How Intentional Are Your Sex Scenes?

The second vignette (Her Orgasm) that I wrote centered around the female orgasm. It was for the 750 word challenge, so yes sex was front and center. I was a little bit "uncomfortable" writing the vignette (religious guilt?) as well as submitting it. My first vignette (Fragments - First Love) was about sexual awareness as well as sexual orientation. Sex was inferred but not front and center.
 
The second vignette (Her Orgasm) that I wrote centered around the female orgasm. It was for the 750 word challenge, so yes sex was front and center. I was a little bit "uncomfortable" writing the vignette (religious guilt?) as well as submitting it. My first vignette (Fragments - First Love) was about sexual awareness as well as sexual orientation. Sex was inferred but not front and center.
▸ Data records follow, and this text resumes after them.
-- ==== Sys2Proof/Tests/Slice0.lean ====
section
/-! SUPPORT. Own tests: ill-formed commands are refused, states that meet the hypotheses of the statements, and single steps on
small states whose outcome the spec states. -/
namespace Sys2Proof.Tests
open Sys2Proof Sys2Proof.Machine

/-! ## Small states -/

/-- The state after reset with these registers written. -/
def st (l : List (Nat × Nat)) : State := l.foldl (fun s e => wr e.1 (w32 e.2) s) State.reset

/-- The state after reset with these registers of the companion written. -/
def cst (l : List (Nat × Nat)) : State :=
  l.foldl (fun s e => { s with pwr := { s.pwr with comp := tset resetOf s.pwr.comp e.1 (w32 e.2) } }) (st [(hubStatus, 0x207)])

/-- A frame from node 3 to node 1, empty but for its type and class. -/
def fr (typ cls addr : Nat) : Frame :=
  { dst := 1, src := 3, typ := typ, cls := cls, ts := false, pri := false, last := false, single := false, ring := false, uw := false,
    seq := 9, tag := 4, len := 0, hop := 2, addr := addr, payload := [], crc := 0 }

/-- A Kilco packet of version 3.4 for mailbox 0 (1.0 for HELLO): opcode, parameter words of zeros, TAG 7. -/
def packet (op words flags : Nat) (first : List Nat) : List Byte :=
  ([w32 ((if op = 1 then 0x01000000 else 0x03040000) + op), w32 (7 * 65536 + 4 * words), w32 flags, 0] ++
    (first ++ List.replicate (words - first.length) 0).map w32).flatMap wordBytes

/-- Pairs K and M run, mailbox 0 is open at version 3.4, and `raw` is rung in it. -/
def ringing (raw : List Byte) : State :=
  setBox 0 { pkt := some raw } (st [(hubStatus, 0x207), (kcStat 0, 0x80340000)])

/-! ## Ill-formed commands -/

theorem test_wf_frame_fields : ∀ f ∈ [{ fr 2 3 0 with dst := 256 }, { fr 2 3 0 with src := 256 }, { fr 2 3 0 with typ := 16 },
    { fr 2 3 0 with cls := 4 }, { fr 2 3 0 with seq := 65536 }, { fr 2 3 0 with tag := 1024 }, { fr 2 3 0 with len := 64 },
    { fr 2 3 0 with hop := 256 }, { fr 2 3 0 with addr := 2 ^ 56 }, { fr 2 3 0 with len := 1 }, { fr 2 3 0 with rsv := 16 }],
    (Instr.frameHeaderArrival 0 f).wf = false := by decide

theorem test_wf_frame_types : ∀ i ∈ [Instr.rdRequest 0 (fr 1 3 0), .wrNRequest 0 (fr 2 3 0), .wrPRequest 0 (fr 2 3 0),
    .completion 0 (fr 5 3 0), .ackFrame 0 (fr 9 3 0), .msgFrame 0 (fr 6 3 0), .wireFrame 0 (fr 5 3 0), .syncFrame 0 (fr 8 0 0) 0,
    .strokeFrame 0 (fr 7 0 0), .heartbeat 0 (fr 11 0 0), .creditUpdate 0 (fr 8 0 0), .presenceFrame 0 (fr 8 0 0),
    .leaseOpAcquire 0 (fr 9 0 0)],
    i.wf = false := by decide

theorem test_wf_requesters : ∀ o ∈ [Origin.ring 0 0, .ring 255 0, .ring 3 1024, .bridge 8],
    (Instr.registerWrite o 0 0).wf = false ∧ (Instr.portPeek o 0).wf = false := by decide

theorem test_wf_ranges : ∀ i ∈ [Instr.registerWrite .spi (2 ^ 56) 0, .commitOnDeliveryRead .spi 0 0, .commitOnDeliveryRead .spi 0 257,
    .invalidBlock 0 36 ⟨0b10, 0⟩, .commaReceive 0 ⟨0b10, 0⟩ 0 36, .trainAdaptEnd 0 16 [0, 0, 0, 0, 0], .trainAdaptEnd 0 0 [0, 0, 0, 0],
    .adaptStep 0 0 [0, 0, 0, 0, 128], .windowMemoryError [0], .windowMemoryError [255],
    .pcieMemRead .bar0 [], .pcieMemRead .msix [(0, 0)], .pcieMemWrite .bar2 [(0, [])], .spiWrite (2 ^ 24) [] 0, .spiRead 0 0,
    .spiRead 0 65, .spiFwrite 1 (2 ^ 56) [] 0, .spiFread 1 0 65, .portPop .spi 0 15, .portPop .spi 0 257, .portPush .spi 0 false []],
    i.wf = false := by decide

theorem test_wf_unit_ranges : ∀ i ∈ [Instr.uartCharacterReceive 0 (List.replicate 13 0) true true 0,
    .i2cTargetStart 0 128 false true, .i2cTargetStart 0 1024 true true, .canFrameReceive 0 0 0 (List.replicate 65 0) 0 0,
    .canclkRecover 60, .windowEnable true 8, .windowDisable true 8, .pbpInboundDecode (2 ^ 32) 0 1 false 0,
    .pbpInboundDecode 0 0 3 false 0, .syncPairTimeout 65536, .jobStep 0 32 true true, .cphDinWrite .spi 0 [], .feedImbalance 101,
    .companionTick ⟨0, 0, 0, 0, 0, 0, 0, []⟩], i.wf = false := by decide

theorem test_wf_well_formed : ∀ i ∈ [Instr.rdRequest 0 (fr 2 3 0), .registerWrite (.ring 254 1023) (2 ^ 56 - 1) 0,
    .uartCharacterReceive 0 (List.replicate 12 0) true true 0, .i2cTargetStart 0 127 false true, .windowEnable true 7, .feedImbalance 100], i.wf = true := by decide

/-- The table gives no row any bits, so no word is a command. -/
theorem test_no_word_is_a_command : decodeTableWord 32 0 = none ∧ (State.reset.withFetchWord 32 0) = State.reset := by decide

/-! ## States that meet the hypotheses: the block as a whole and the families -/

theorem witness_out_of_reset : (st []).coreUp ∧ (st []).hubUp ∧ (st []).hub.cprst = false ∧ (st []).pending = [] :=
  ⟨rfl, ⟨rfl, rfl⟩, rfl, rfl⟩

theorem witness_settled : (st [(hubCtl, 1)]).Settled ∧ step (st [(hubCtl, 1)]) = .next (idleTick (st [(hubCtl, 1)])) :=
  ⟨⟨by decide, by decide, fun h => absurd h (by decide)⟩, rfl⟩

theorem witness_quiet : Does (.tagQuarantineEnd 0) (st []) (st []) ∧ (st []).Quiet :=
  ⟨rfl, rfl, rfl, (fun _ h => nomatch h), rfl, rfl, rfl, rfl, by decide, rfl, (fun _ h => nomatch h), (fun _ h => nomatch h),
    by decide, rfl, by decide, by decide⟩

theorem witness_held : ({ st [] with hub := { HubSt.reset with lporHeld := true } } : State).holds (.laneSignalDetect 0) ∧
    ({ st [] with hub := { HubSt.reset with lporHeld := true } } : State).holds (.spiStatus) ∧
    ({ st [] with hub := { HubSt.reset with rstHeld := true } } : State).holds (.spiStatus) ∧
    ({ st [] with hub := { HubSt.reset with cprst := true } } : State).holds (.feedGood 0) :=
  ⟨rfl, .inl rfl, .inr rfl, rfl⟩

/-- The opcodes and the number of their parameter words, as R457 lists them, but for those above 0x03FF. -/
def lowOps : List (Nat × Nat) := [(0x0001, 2), (0x0002, 0), (0x0003, 0), (0x0004, 0), (0x0005, 1), (0x0006, 1), (0x0101, 3), (0x0102, 3),
  (0x0103, 3), (0x0104, 0), (0x0105, 1), (0x0106, 3), (0x0201, 65), (0x0202, 3), (0x0203, 1), (0x0204, 1), (0x0205, 1), (0x0206, 0)]
def midOps : List (Nat × Nat) := [(0x0301, 0), (0x0302, 2), (0x0303, 0), (0x0304, 0), (0x0305, 6), (0x0306, 1), (0x0307, 0), (0x0308, 2),
  (0x0309, 4), (0x0401, 1), (0x0402, 3), (0x0403, 2), (0x0404, 6), (0x0405, 5)]
def highOps : List (Nat × Nat) := [(0x0501, 2), (0x0502, 1), (0x0503, 2), (0x0504, 2), (0x0505, 1), (0x0506, 1), (0x0601, 0), (0x0602, 1),
  (0x0603, 2), (0x0604, 1), (0x0701, 1), (0x0702, 1), (0x0703, 2), (0x0704, 9), (0x0801, 2), (0x0802, 1)]

/-- A packet of each opcode is rung, served and passes the tests, in a state out of reset. -/
def rungAll (l : List (Nat × Nat)) : Prop := ∀ e ∈ l, (box 0 (ringing (packet e.1 e.2 0 []))).pkt = some (packet e.1 e.2 0 []) ∧
  kServes (ringing (packet e.1 e.2 0 [])) = true ∧ pkOp (packet e.1 e.2 0 []) = e.1 ∧
  kcWaits 0 (ringing (packet e.1 e.2 0 [])) = false ∧ kcTurn 0 (ringing (packet e.1 e.2 0 [])) = true ∧ kcGate 0 (packet e.1 e.2 0 []) (ringing (packet e.1 e.2 0 [])) = none

set_option maxRecDepth 20000 in
theorem witness_rung_low : rungAll lowOps := by unfold rungAll; decide
set_option maxRecDepth 20000 in
theorem witness_rung_mid : rungAll midOps := by unfold rungAll; decide
set_option maxRecDepth 20000 in
theorem witness_rung_high : rungAll highOps := by unfold rungAll; decide

/-! ## States that meet the hypotheses: the results of single commands -/

theorem witness_access_types : pendOf .pairM (st []) = none ∧ owner 0 (st []) = 0 ∧ owner 511 (st []) = 0 ∧
    owner 511 (st [(xbPin 511, 0x10000000)]) ≠ 0 ∧ (st []).hub.icBad = false ∧
    ({ st [] with hub := { HubSt.reset with icBad := true } } : State).hub.icBad = true := by decide

theorem witness_counter_reads : readHeld [0x140] (st []) = false ∧ readHeld [0x168] (st []) = false ∧
    pendOf .spi (st []) = none ∧ pendOf .pairM (st []) = none ∧ (st []).hub.icBad = false ∧
    readHeld [0x168] { st [] with tx := { (st []).tx with pend := [⟨.spi, [.count 0x168 0]⟩] } } = true := by decide

theorem witness_lost_link : rb (st [(hubStatus, 4)]) hubStatus 2 = true ∧ rb (st []) hubStatus 2 = false ∧
    (let a : Access := ⟨.wrN, 0x40100, 4, [1, 2, 3, 4]⟩; a.kind ≠ .rd ∧ legalAccess a = true ∧ 4 ≤ a.count ∧ ∀ k ∈ accWords a, compSide k = true ∧ known k = true) := by decide

/-- A lane in state `n` with both locks, LINK_EN as given. -/
def laneSt (l n en : Nat) : State := st [(laneReg l 0x004, n + 96), (laneReg l 0, en)]

/-- The lane's own state besides. -/
def withLane (l : Nat) (k : LaneSt) (s : State) : State := { s with lanes := [(l, k)] }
Grew up Catholic, and although I always rebelled and rejected it, knew enough people that I definitely understand religious guilt. No one can know but you if that influenced how you wrote this, whether it caused you to think carefully about your vocabulary, the images, or you put out a conscious effort to not let it affect you, it worked. It's a very good piece.
 
I compress a lot of relationship information and character development into the sex scenes. They mirror the dynamic between the characters, they expose the relationship between the characters. I try to convey "Character X is like this" without just saying it or having them say it.
 
My sex scenes tend to err towards reasonable and logic, and reflect some sort of real life. For multiple scenes, I try to keep sex somewhat different from one scene to the next, it may be situational, positions are what the characters are capable of.
 
I was just working on the orgy scene in my WIP, which requires me to be very intentional in the sex scenes. At the peak, there's one couple, two three-comes and a four-some all having sex at the same time.My writing is not up to what I want to be, but it's still interesting and challenging for me to tackle interweaving the different activities.
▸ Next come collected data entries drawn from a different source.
/-- A step that answers executed the instruction it fetched, EIP moved past it. -/
theorem exec_of_step {s t : State} (h : step s = .next t) : ∃ i n, exec i (advance s n) = .next t := by
  cases hf : fetch s with
  | ok x => exact ⟨x.1, x.2, (step_of_fetch hf).symm.trans h⟩
  | error e =>
    simp only [step, runNext, hf] at h
    cases finish_eq_next.mp h

/-- Settles O43: the step's instruction keeps ProtCheck, and so does moving EIP. -/
theorem stepKeepsProtCheck : Obligations.StepKeepsProtCheck := by
  intro s t h
  obtain ⟨_, n, hexec⟩ := exec_of_step h
  exact (exec_prot hexec).trans (advance_prot s n)

/-- Settles O32: LGDT and LLDT load no segment register, and `Translate` reads only one of those and ProtCheck. -/
theorem tableLoadsKeepTranslations : Obligations.TableLoadsKeepTranslations := by
  intro i s t r off n k hi h
  have hnone : loadTarget i ≠ some r := by rcases hi with ⟨_, _, rfl⟩ | ⟨_, _, rfl⟩ <;> exact nofun
  exact translateReadsOnlyItsSegmentRegister s t r off n k (segmentRegisterChangesOnlyByLoad i s t r h hnone)
    (exec_prot h)

end Sys2Proof.Machine
end

section
/-! The decoder takes back what the encoder gives, for every row of the table. -/

namespace Sys2Proof

/-- Every opcode of the table begins with a byte that is none of those before an opcode. -/
theorem Opcode.bytes_head {op : Opcode} (h : op ≠ .pop .cs) :
    ∃ b bs, op.bytes = b :: bs ∧ ∀ q, addLeading q b = none := by
  cases op with
  | push s => cases s <;> exact ⟨_, _, rfl, fun _ => rfl⟩
  | pop s =>
    cases s with
    | cs => exact absurd rfl h
    | _ => exact ⟨_, _, rfl, fun _ => rfl⟩
  | _ => exact ⟨_, _, rfl, fun _ => rfl⟩

/-- The decoder finds the bytes before the opcode and the opcode; what is left is the row's operands. -/
theorem decode_of_body {i : Instr} {op : Opcode} {tail rest : List Byte} (hbody : encodeBody i = op.bytes ++ tail)
    (hop : op ≠ .pop .cs) (htail : takeOperands i.leading op (tail ++ rest) = .ok (i, rest)) :
    decode (encode i ++ rest) = .ok (i, rest) := by
  obtain ⟨b, bs, hbytes, hstop⟩ := Opcode.bytes_head hop
  have hlead : takeLeading ⟨false, false, none⟩ (encode i ++ rest) = (i.leading, op.bytes ++ (tail ++ rest)) := by
    rw [encode, hbody, hbytes]
    simpa using takeLeading_encode (p := i.leading) (bs ++ (tail ++ rest)) hstop
  simp only [decode, hlead, takeOpcode_bytes _ hop, decode_ok_bind, htail]

/-- The rows with ModR/M: `f` is what the row makes of its `reg` field and its operand. -/
theorem decode_of_modRM {i : Instr} {op : Opcode} {g : BitVec 3} {rm : RM} {rest : List Byte}
    {f : BitVec 3 × RM × List Byte → Except DecodeError (Instr × List Byte)} (hrm : rm.wfIn i.leading = true)
    (hbody : encodeBody i = op.bytes ++ encodeModRM g rm) (hop : op ≠ .pop .cs)
    (hrow : ∀ bs, takeOperands i.leading op bs = takeModRM i.leading bs >>= f)
    (hf : f (g, rm, rest) = .ok (i, rest)) :
    decode (encode i ++ rest) = .ok (i, rest) := by
  refine decode_of_body hbody hop ?_
  rw [hrow, takeModRM_encode g rest hrm, decode_ok_bind, hf]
I've been writing for years, and I still don't like writing more than three people.
 
Writing a sex scene before establishing the characters and relationships that contextualize it, is like serving somebody a big meal when they've just woken up and aren't particularly hungry.
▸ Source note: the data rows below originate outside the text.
-- ==== Sys2Proof/Machine/State.lean ====
section
/-! DEFINITION. The state of the device as plain data: every register, counter, buffer and mode the spec names, the
reset values, the queue of waiting commands, and the (unused) reasons to stop. Each field cites the rule of spec/
that names it; a default is its value at reset. -/

namespace Sys2Proof.Machine

open Sys2Proof

/-- Why the machine stops with a fault. No meaning of this model answers with one: every event the spec describes
ends in a next state. -/
inductive Fault where
  /-- Raised by nothing; safe. -/
  | none
deriving DecidableEq, Repr

/-- Why the machine refuses a command. No meaning of this model answers with one. -/
inductive Refusal where
  /-- A command whose meaning has not been written, by its mnemonic; safe. -/
  | notModelled (mnemonic : String)
deriving DecidableEq, Repr

/-- The three part numbers (R2). -/
inductive Part where
  | fbz2400AT
  | fbz2400AN
  | fbz1200AN
deriving DecidableEq, Repr

/-- Where an execution of a command stands (R28, R36, R330). -/
inductive ExecPhase where
  /-- It waits for its cue condition. -/
  | parked
  /-- Its cue condition is met and it may be dispatched again. -/
  | resumable
  /-- It has written all its results without a detected error and waits for its print. -/
  | written
  /-- It has been killed and the kill is not complete. -/
  | killing
deriving DecidableEq, Repr

/-- What is issued when a kill completes (R38). -/
inductive RetakeKind where
  /-- Nothing: the run ends without a fault, or the job is torn down. -/
  | none
  /-- The same record, at the partition's next dispatch. -/
  | same
  /-- The wide variant, at once. -/
  | wide
deriving DecidableEq, Repr

/-- JOB_STAT.STATE (R349). -/
inductive JobStatus where
  | idle
  | released
  | running
  | parked
  | faulted
  | teardown
deriving DecidableEq, Repr

/-- A frame's print token (R342, R343). -/
inductive Token where
  | free
  | heldBy (h : Half)
deriving DecidableEq, Repr

/-- LOCK_STATE (R262, R263). -/
inductive LockState where
  | freeRun
  | acquiring
  | locked
  | holdover
deriving DecidableEq, Repr

/-- The state of a slab (R396). -/
inductive SlabState where
  | active
  | spare
  | retired
deriving DecidableEq, Repr

/-- A self-test slice of R394's table. -/
inductive SliceKind where
  /-- LOCALISE, on the array. -/
  | localise
  /-- POST_FP, on the post unit. -/
  | postFp
  /-- OUTLIER, on the outlier side lane. -/
  | outlier
  /-- THREAD, on one thread group. -/
  | thread (group : Nat)
  /-- BANK_MARCH, on one bank. -/
  | bankMarch (bank : Nat)
deriving DecidableEq, Repr

/-- A half's power state (R400). -/
inductive PowerState where
  | off
  | boot
  | run
  | degraded
  | testing
  | testDone
deriving DecidableEq, Repr

/-- Tally's states (R492). -/
inductive TallyState where
  | forHire
  | hired
  | stopped
  | fault
  | service
deriving DecidableEq, Repr

/-- A byte range [base, base+len) of device memory (R108). -/
structure Region where
  /-- First byte address (R108). -/
  base : Nat := 0
  /-- Length in bytes (R108). -/
  len : Nat := 0
deriving DecidableEq, Repr

/-- A byte range whose contents the spec leaves undefined (R36, R135, R227); it reads as free bytes of Config.freeByte seed. -/
structure UndefArea where
  /-- First byte address (R36). -/
  base : Nat := 0
  /-- Length (R36). -/
  len : Nat := 0
  /-- Which free contents (the model's own). -/
  seed : Nat := 0
  /-- Restricted to one bank of the set: address bits 9:6 (R174). -/
  lane : Option Nat := none
deriving DecidableEq, Repr

/-- One slot entry (R319). -/
structure SlotEntry where
  /-- START_LINE, 14 bits (R319). -/
  startLine : Nat := 0
  /-- LENGTH_M1, 6 bits (R319). -/
  lengthM1 : Nat := 0
  /-- PARTITION, 3 bits (R319). -/
  part : Nat := 0
  /-- STRICT (R319). -/
  strict : Bool := false
  /-- RETRAIN (R319). -/
  retrain : Bool := false
  /-- SELFTEST (R319). -/
  selftest : Bool := false
  /-- ENERGY_CLASS, 3 bits (R319). -/
  energy : Nat := 0
deriving DecidableEq, Repr

/-- One job entry (R320). -/
structure JobEntry where
  /-- CTX, 8 bits (R320). -/
  ctx : Nat := 0
  /-- RELEASE, 2 bits (R320). -/
  release : Nat := 0
  /-- WORLD: true non-secure (R320). -/
  world : Bool := false
  /-- STREAM, 5 bits, 0x1F none (R320). -/
  stream : Nat := 31
  /-- BACKUP (R320). -/
  backup : Bool := false
  /-- RETAKE_LIMIT, 8 bits (R320). -/
  retakeLimit : Nat := 0
  /-- RELEASE_LINE, 14 bits (R320). -/
  releaseLine : Nat := 0
  /-- QUEUE_LEN, 16 bits (R320). -/
  queueLen : Nat := 0
  /-- QUEUE_PTR, 40 bits (R320). -/
  queuePtr : Nat := 0
  /-- COMPL_LOG2, 5 bits (R320). -/
  complLog2 : Nat := 0
  /-- COMPL_PTR, 40 bits (R320). -/
  complPtr : Nat := 0
deriving DecidableEq, Repr

/-- One stream entry (R323). -/
structure StreamEntry where
  /-- CONTEXT, 5 bits (R323). -/
  context : Nat := 0
  /-- ROLE: true shadow (R323). -/
  shadow : Bool := false
  /-- JOB_CTX, 8 bits (R323). -/
  jobCtx : Nat := 0
  /-- DEADLINE_NS or BACKUP_OFFSET_NS, 32 bits (R323). -/
  timeNs : Nat := 0
deriving DecidableEq, Repr

/-- One cue entry (R324). -/
structure CueEntry where
  /-- CUE, 15 bits (R324). -/
  cue : Nat := 0
  /-- CEILING, 4 bits (R324). -/
  ceiling : Nat := 8
  /-- USERS, 8 bits (R324). -/
  users : Nat := 0
  /-- INIT, 32 bits (R324). -/
  init : Nat := 0
deriving DecidableEq, Repr

/-- One regulator-table entry (R325). -/
structure RegEntry where
  /-- REG_HBM[p] (R325). -/
  hbm : BitVec 64 := 0
  /-- REG_CTR[p] (R325). -/
  ctr : BitVec 64 := 0
  /-- CTR_SHARE[p], 32 bits (R325). -/
  share : Nat := 0
deriving DecidableEq, Repr

/-- A call-sheet image as checked and held (R318 to R325). -/
structure Sheet where
  /-- Address of the image (R318). -/
  addr : Nat := 0
  /-- SHEET_ID, 32 bits (R318). -/
  sheetId : Nat := 0
  /-- VERSION, 8 bits (R318). -/
  version : Nat := 0
  /-- PERIOD_FRAMES, 4 bits (R318). -/
  periodFrames : Nat := 1
  /-- FRAME_LINES, 12 bits (R318). -/
  frameLines : Nat := 1125
  /-- TWO_HALF (R318). -/
  twoHalf : Bool := false
  /-- SELFTEST_PART, 3 bits (R318). -/
  selftestPart : Nat := 0
  /-- FLOOR_ARRAY, 4 bits (R318). -/
  floorArray : Nat := 0
  /-- FLOOR_DOLLY, 4 bits (R318). -/
  floorDolly : Nat := 0
  /-- FLOOR_BANKPOOL, 4 bits (R318). -/
  floorBank : Nat := 0
  /-- FLOOR_DIRECTOR, 4 bits (R318). -/
  floorDir : Nat := 0
  /-- WDG_MARGIN16, 8 bits (R318). -/
  wdgMargin16 : Nat := 20
  /-- HOLD_MAX, 8 bits (R318). -/
  holdMax : Nat := 1
  /-- RETRAIN_MIN, 8 bits (R318). -/
  retrainMin : Nat := 6
  /-- DIR_WDG, 10 bits (R318). -/
  dirWdg : Nat := 0
  /-- Slot table (R319). -/
  slots : List SlotEntry := []
  /-- Job table (R320). -/
  jobs : List JobEntry := []
  /-- Cue table (R324). -/
  cues : List CueEntry := []
  /-- Stream table (R323). -/
  streams : List StreamEntry := []
  /-- 256 BANK_OWNER bytes (R325). -/
  bankOwner : List Nat := []
  /-- 256-bit reservation mask (R325). -/
  bankReserved : List Bool := []
  /-- 96 group bytes (R325). -/
  groupMap : List Nat := []
  /-- 8 regulator entries (R325). -/
  regs : List RegEntry := []
deriving DecidableEq, Repr

/-- One execution of a command of a job, from issue to print or to the end of its kill (R28 to R37). -/
structure Exec where
  /-- The 64-byte record being executed (its head record for a chain) (R99). -/
  record : List Byte := []
  /-- The further records of a fused chain (R134). -/
  chain : List (List Byte) := []
  /-- The bytes of the descriptors and blocks its records name, as fetched at issue (R100). -/
  objects : List (Nat × Byte) := []
  /-- Parked, resumable, written (ready to print) or killing (R330). -/
  phase : ExecPhase := .parked
  /-- The wide variant is executing (R89). -/
  wide : Bool := false
  /-- The wide variant's record, fetched at the guarded issue (R90). -/
  wideRecord : List Byte := []
  /-- CLIP of this execution (R59). -/
  clip : Bool := false
  /-- NAN of this execution (R59). -/
  nan : Bool := false
  /-- INF_IN of this execution (R59). -/
  infIn : Bool := false
  /-- Every comparison of the check column passed (R110). -/
  checkPass : Bool := false
  /-- Print log, at most 256 deferred atomics (R33). -/
  printLog : List (BitVec 64) := []
  /-- Acquisitions in escrow: cue, amount (R34). -/
  escrow : List (Nat × Nat) := []
  /-- Bytes the command has written into its dark output regions (R28). -/
  staged : List (Nat × Byte) := []
  /-- Declared input regions (R108). -/
  inputs : List Region := []
  /-- Declared output regions, dark until print (R108). -/
  outputs : List Region := []
  /-- Flow regions of a fused chain (R135). -/
  flow : List Region := []
  /-- Instant at which its HBM writes were admitted (R299). -/
  writtenAt : Nat := 0
  /-- Contrail data packets not yet acknowledged as written (R307). -/
  acksDue : Nat := 0
  /-- HBM lines written and not yet acknowledged (R297). -/
  hbmDue : List Nat := []
  /-- Contrail credits the command holds (R304). -/
  credits : Nat := 0
  /-- Threads allocated to the command (R164). -/
  threads : List Nat := []
  /-- Requests its threads have still to make through the HBM and the Contrail regulator (R169, R170). -/
  requests : Nat × Nat := (0, 0)
  /-- The lines of its ZBM drains are known, and counted among its requests (R193). -/
  drained : Bool := false
  /-- Instant from which its watchdog runs (ns) (R330). -/
  startedAt : Nat := 0
  /-- CMD_TAG it reports: the last record's of a chain, the guarded record's of a wide variant (R110). -/
  tag : Nat := 0
  /-- Its watchdog limit in 1/16 ns (R94). -/
  budget : Nat := 0
  /-- Tag line and TAG Director code expects of a halo, checked after the print of its CUEW (R245). -/
  halo : Option (Nat × Nat) := none
  /-- CRC-32C of a slate command's output in drain order (R368). -/
  slateCrc : Nat := 0
  /-- The frame's print token has been granted to this result command (R343). -/
  tokenHeld : Bool := false
  /-- Event code that raised the kill, 0 for a pre-emption (R36). -/
  killCode : Nat := 0
  /-- What is issued when the kill completes (R38). -/
  retake : RetakeKind := .none
  /-- HBM lines whose read has been answered (R298). -/
  answered : List Nat := []
deriving DecidableEq, Repr

/-- A job's printed acquisitions and signals of one cue with a ceiling (R332). -/
structure Hold where
  /-- Cue (R332). -/
  cue : Nat := 0
  /-- Amounts acquired by printed commands (R332). -/
  acquired : Nat := 0
  /-- Amounts signalled by printed commands (R332). -/
  signalled : Nat := 0
deriving DecidableEq, Repr

/-- One job context (R181, R320, R349, R350). -/
structure Job where
  /-- Its entry in the running sheet, none when it has none (R320). -/
  entry : Option JobEntry := none
  /-- JOB_STAT.STATE (R349). -/
  status : JobStatus := .idle
  /-- JOB_STAT.KILLS, 8 bits (R349). -/
  kills : Nat := 0
  /-- JOB_STAT.FAULT, 16 bits (R349). -/
  fault : Nat := 0
  /-- JOB_STAT.QUEUE_INDEX, 16 bits (R349). -/
  queueIndex : Nat := 0
  /-- JOB_COMPL, 64 bits (R322). -/
  compl : Nat := 0
  /-- WAIT_SUM_NS, 64 bits (R350). -/
  waitSum : Nat := 0
  /-- WAIT_MAX_NS, 32 bits (R350). -/
  waitMax : Nat := 0
  /-- PREEMPTIONS, 32 bits (R350). -/
  preemptions : Nat := 0
  /-- Instant its present queue wait began (R349). -/
  waitingSince : Option Nat := none
  /-- The command in execution (R28). -/
  exec : Option Exec := none
  /-- The head command's non-consuming wait has been satisfied (R35). -/
  satisfied : Bool := false
  /-- The head command's retake is its wide variant (R41). -/
  wideNext : Bool := false
  /-- Retakes of the head command (R110). -/
  retakes : Nat := 0
  /-- Watchdog expiries of the head record without a print (R365). -/
  expiries : Nat := 0
  /-- Ceiling holds (R332). -/
  holds : List Hold := []
  /-- Frame the present run computes (R342). -/
  frame : Option Nat := none
  /-- Threads that fetch early for the queue's next command (R19, R165). -/
  early : List Nat := []
  /-- A release waits for the end of a teardown or partition reset (R321). -/
  deferredRelease : Bool := false
  /-- A run of a once job has completed (R321). -/
  onceDone : Bool := false
  /-- Faulted under R23 since its last release, and due for release at the return boundary (R381). -/
  lost : Bool := false
  /-- Instant the teardown under way began (R346). -/
  teardownAt : Option Nat := none
  /-- Output regions of its unprinted command, dark until print or teardown (R28). -/
  dark : List Region := []
  /-- Flow regions of its unprinted command, until print or teardown (R184). -/
  flow : List Region := []
deriving DecidableEq, Repr

/-- One waiting cue operation (R336). -/
structure Waiter where
  /-- Half whose command waits (R337). -/
  half : Half := .a
  /-- Its job context (R336). -/
  ctx : Nat := 0
  /-- Consuming acquisition (else non-consuming wait) (R336). -/
  acquire : Bool := false
  /-- Amount or value, 32 bits (R336). -/
  amount : Nat := 0
deriving DecidableEq, Repr

/-- One cue (R335, R349). -/
structure Cue where
  /-- CUE_STATE.ARMED (R349). -/
  armed : Bool := false
  /-- CUE_STATE.CEILING, 4 bits (R349). -/
  ceiling : Nat := 8
  /-- CUE_STATE.USERS, 8 bits (R349). -/
  users : Nat := 0
  /-- CUE_STATE.COUNTER, 32 bits (R335). -/
  counter : Nat := 0
  /-- INIT of the armed entry, 32 bits (R347). -/
  init : Nat := 0
  /-- Waiting operations in order of arrival (R336). -/
  waiters : List Waiter := []
deriving DecidableEq, Repr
I wrote a sex scene where the MC licked her lover's asshole, which was hot for me, because I knew (and the readers knew) that the act was one of control and dominance, rather than kindness, giving or worship. The same scene with the power dynamic revcersed would be very different, even if the physical actions were identical.
 
Writing a sex scene before establishing the characters and relationships that contextualize it, is like serving somebody a big meal when they've just woken up and aren't particularly hungry.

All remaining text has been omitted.